ACTIVITY: From the data that follows, print exactly the lines starting at the one containing "def portSt (st" and ending at the one containing "theorem wit_Ports : ((portSt"; include both of them and nothing more.

[Stored data entries]
--- START ---
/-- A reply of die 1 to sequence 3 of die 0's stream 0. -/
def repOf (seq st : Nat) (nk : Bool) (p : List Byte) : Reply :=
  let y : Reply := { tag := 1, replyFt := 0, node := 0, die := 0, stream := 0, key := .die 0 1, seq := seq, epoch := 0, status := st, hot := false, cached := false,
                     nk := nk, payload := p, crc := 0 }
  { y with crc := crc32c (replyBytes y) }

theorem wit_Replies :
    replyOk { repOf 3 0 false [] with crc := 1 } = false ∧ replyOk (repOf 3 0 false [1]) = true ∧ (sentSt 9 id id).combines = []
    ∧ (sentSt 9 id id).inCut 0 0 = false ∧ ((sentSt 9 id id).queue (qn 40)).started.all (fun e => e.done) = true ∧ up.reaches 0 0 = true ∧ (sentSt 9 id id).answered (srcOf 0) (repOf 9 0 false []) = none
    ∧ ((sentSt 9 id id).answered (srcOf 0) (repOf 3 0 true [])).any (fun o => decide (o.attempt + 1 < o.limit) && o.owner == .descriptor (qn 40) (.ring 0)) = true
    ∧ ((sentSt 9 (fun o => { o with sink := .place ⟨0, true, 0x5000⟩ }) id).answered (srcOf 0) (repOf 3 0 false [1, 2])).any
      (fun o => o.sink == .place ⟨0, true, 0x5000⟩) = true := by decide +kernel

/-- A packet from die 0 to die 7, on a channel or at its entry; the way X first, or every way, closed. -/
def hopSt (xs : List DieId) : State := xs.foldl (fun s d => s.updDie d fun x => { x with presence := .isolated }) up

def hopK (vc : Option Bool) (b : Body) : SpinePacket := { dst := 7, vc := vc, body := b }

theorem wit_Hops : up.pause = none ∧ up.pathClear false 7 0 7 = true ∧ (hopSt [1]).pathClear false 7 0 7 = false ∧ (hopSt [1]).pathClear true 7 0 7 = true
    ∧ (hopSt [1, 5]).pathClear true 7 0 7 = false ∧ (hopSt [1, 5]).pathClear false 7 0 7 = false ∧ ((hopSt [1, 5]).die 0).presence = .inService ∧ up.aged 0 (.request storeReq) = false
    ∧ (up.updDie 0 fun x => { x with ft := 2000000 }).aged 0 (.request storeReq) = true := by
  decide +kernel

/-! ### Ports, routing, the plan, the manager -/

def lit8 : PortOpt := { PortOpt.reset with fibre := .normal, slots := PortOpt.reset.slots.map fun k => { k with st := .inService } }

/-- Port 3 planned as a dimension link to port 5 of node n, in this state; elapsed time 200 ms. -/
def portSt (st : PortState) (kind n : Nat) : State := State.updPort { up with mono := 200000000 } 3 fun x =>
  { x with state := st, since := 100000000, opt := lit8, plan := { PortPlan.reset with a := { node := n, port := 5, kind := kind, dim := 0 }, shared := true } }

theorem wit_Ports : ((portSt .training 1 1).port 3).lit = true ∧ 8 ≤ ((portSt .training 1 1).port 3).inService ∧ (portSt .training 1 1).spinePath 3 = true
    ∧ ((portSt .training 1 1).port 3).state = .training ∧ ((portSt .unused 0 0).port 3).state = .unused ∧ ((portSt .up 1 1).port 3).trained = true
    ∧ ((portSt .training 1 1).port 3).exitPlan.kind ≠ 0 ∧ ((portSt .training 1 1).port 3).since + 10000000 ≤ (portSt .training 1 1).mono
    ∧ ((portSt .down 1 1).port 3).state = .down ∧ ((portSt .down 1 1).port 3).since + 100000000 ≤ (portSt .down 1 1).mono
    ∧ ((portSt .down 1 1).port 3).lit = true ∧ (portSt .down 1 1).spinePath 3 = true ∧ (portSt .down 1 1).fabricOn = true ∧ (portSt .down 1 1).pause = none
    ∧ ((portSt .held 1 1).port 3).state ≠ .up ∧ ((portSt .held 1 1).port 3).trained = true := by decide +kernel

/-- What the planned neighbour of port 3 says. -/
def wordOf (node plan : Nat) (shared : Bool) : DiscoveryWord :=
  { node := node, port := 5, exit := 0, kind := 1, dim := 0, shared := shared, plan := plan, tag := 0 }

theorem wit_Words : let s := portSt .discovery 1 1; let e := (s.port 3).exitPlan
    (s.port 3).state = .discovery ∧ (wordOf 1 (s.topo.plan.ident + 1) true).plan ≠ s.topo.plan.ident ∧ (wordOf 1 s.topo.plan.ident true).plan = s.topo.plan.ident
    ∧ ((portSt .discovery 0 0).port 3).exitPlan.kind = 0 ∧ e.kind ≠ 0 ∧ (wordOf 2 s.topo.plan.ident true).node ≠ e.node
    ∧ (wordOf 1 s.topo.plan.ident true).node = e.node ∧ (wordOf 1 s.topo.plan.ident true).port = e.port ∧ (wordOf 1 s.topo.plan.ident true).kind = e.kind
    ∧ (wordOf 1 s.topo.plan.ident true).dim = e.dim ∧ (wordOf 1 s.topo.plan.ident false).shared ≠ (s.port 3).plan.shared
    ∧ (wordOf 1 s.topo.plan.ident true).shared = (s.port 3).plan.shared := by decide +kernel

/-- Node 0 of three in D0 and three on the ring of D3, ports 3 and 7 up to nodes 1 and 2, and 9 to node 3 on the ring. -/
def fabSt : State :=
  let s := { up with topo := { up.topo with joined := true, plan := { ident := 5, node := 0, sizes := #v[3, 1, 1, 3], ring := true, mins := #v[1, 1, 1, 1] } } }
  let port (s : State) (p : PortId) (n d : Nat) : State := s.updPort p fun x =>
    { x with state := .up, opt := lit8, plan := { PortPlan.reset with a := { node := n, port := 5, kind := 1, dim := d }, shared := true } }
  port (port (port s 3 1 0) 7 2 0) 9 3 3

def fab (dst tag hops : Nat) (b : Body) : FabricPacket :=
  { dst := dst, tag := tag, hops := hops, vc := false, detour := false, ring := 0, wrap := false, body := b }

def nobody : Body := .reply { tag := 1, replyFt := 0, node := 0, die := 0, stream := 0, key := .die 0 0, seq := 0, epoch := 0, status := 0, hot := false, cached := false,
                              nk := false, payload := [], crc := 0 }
--- END ---
--- START ---
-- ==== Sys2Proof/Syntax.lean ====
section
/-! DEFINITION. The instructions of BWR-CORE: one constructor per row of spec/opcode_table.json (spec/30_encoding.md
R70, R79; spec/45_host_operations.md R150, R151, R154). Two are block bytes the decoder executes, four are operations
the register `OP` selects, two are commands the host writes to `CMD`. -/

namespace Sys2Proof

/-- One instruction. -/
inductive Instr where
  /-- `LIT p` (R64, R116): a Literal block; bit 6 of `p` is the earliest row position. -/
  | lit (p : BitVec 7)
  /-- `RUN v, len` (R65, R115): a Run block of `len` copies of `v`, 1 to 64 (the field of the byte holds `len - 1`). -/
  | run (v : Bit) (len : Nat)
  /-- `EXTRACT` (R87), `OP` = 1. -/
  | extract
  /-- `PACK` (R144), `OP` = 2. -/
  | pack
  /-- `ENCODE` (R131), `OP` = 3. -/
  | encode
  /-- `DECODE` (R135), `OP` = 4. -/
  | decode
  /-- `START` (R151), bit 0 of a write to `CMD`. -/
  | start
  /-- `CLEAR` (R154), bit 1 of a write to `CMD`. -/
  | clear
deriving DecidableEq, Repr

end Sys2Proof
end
--- END ---
--- START ---
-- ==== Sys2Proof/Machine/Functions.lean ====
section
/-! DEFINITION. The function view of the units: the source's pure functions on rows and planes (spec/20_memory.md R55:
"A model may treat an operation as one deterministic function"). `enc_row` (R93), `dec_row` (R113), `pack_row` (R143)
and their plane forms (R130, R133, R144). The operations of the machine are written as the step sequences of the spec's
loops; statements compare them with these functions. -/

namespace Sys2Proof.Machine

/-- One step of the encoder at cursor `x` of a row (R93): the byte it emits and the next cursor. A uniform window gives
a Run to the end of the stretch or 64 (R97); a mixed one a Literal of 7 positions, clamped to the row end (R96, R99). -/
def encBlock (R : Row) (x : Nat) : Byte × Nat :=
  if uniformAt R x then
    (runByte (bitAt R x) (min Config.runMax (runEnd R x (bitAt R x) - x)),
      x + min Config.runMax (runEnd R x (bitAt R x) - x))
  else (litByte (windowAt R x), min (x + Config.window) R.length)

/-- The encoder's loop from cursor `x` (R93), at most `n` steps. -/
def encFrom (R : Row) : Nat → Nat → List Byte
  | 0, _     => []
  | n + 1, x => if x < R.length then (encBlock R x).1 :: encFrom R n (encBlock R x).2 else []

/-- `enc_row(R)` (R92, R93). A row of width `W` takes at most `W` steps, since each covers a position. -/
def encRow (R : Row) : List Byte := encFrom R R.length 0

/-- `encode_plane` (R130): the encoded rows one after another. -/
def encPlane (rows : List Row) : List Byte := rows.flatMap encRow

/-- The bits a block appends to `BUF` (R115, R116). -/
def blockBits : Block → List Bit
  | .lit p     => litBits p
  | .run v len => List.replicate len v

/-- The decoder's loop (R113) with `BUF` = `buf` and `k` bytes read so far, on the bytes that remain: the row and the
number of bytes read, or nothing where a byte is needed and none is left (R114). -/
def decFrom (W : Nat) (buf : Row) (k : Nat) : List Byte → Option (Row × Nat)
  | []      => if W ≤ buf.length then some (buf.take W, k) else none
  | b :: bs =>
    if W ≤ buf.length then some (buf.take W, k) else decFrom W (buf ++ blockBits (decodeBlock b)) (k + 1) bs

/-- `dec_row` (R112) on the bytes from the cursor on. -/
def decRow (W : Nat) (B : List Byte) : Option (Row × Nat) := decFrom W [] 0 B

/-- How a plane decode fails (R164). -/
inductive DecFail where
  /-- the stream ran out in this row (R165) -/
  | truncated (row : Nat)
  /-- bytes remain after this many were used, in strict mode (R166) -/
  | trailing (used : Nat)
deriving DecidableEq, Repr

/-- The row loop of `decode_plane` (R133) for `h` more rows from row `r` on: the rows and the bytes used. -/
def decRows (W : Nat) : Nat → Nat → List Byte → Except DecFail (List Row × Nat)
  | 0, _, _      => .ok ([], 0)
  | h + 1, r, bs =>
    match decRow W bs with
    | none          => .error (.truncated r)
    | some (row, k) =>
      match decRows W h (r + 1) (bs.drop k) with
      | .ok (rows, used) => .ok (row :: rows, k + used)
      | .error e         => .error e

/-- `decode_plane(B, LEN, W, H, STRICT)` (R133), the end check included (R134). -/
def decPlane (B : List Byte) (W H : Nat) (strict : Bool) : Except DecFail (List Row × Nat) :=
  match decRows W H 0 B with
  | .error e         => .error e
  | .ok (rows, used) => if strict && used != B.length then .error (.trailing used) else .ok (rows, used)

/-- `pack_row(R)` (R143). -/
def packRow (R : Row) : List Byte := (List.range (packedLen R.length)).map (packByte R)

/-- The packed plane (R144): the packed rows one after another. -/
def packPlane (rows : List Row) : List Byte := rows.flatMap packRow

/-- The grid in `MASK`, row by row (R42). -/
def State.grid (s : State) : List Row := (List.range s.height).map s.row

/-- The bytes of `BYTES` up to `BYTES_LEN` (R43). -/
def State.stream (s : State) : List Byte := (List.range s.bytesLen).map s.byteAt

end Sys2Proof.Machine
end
--- END ---
RESULT OF THIS EXERCISE:
def portSt (st : PortState) (kind n : Nat) : State := State.updPort { up with mono := 200000000 } 3 fun x =>
  { x with state := st, since := 100000000, opt := lit8, plan := { PortPlan.reset with a := { node := n, port := 5, kind := kind, dim := 0 }, shared := true } }

theorem wit_Ports : ((portSt .training 1 1).port 3).lit = true ∧ 8 ≤ ((portSt .training 1 1).port 3).inService ∧ (portSt .training 1 1).spinePath 3 = true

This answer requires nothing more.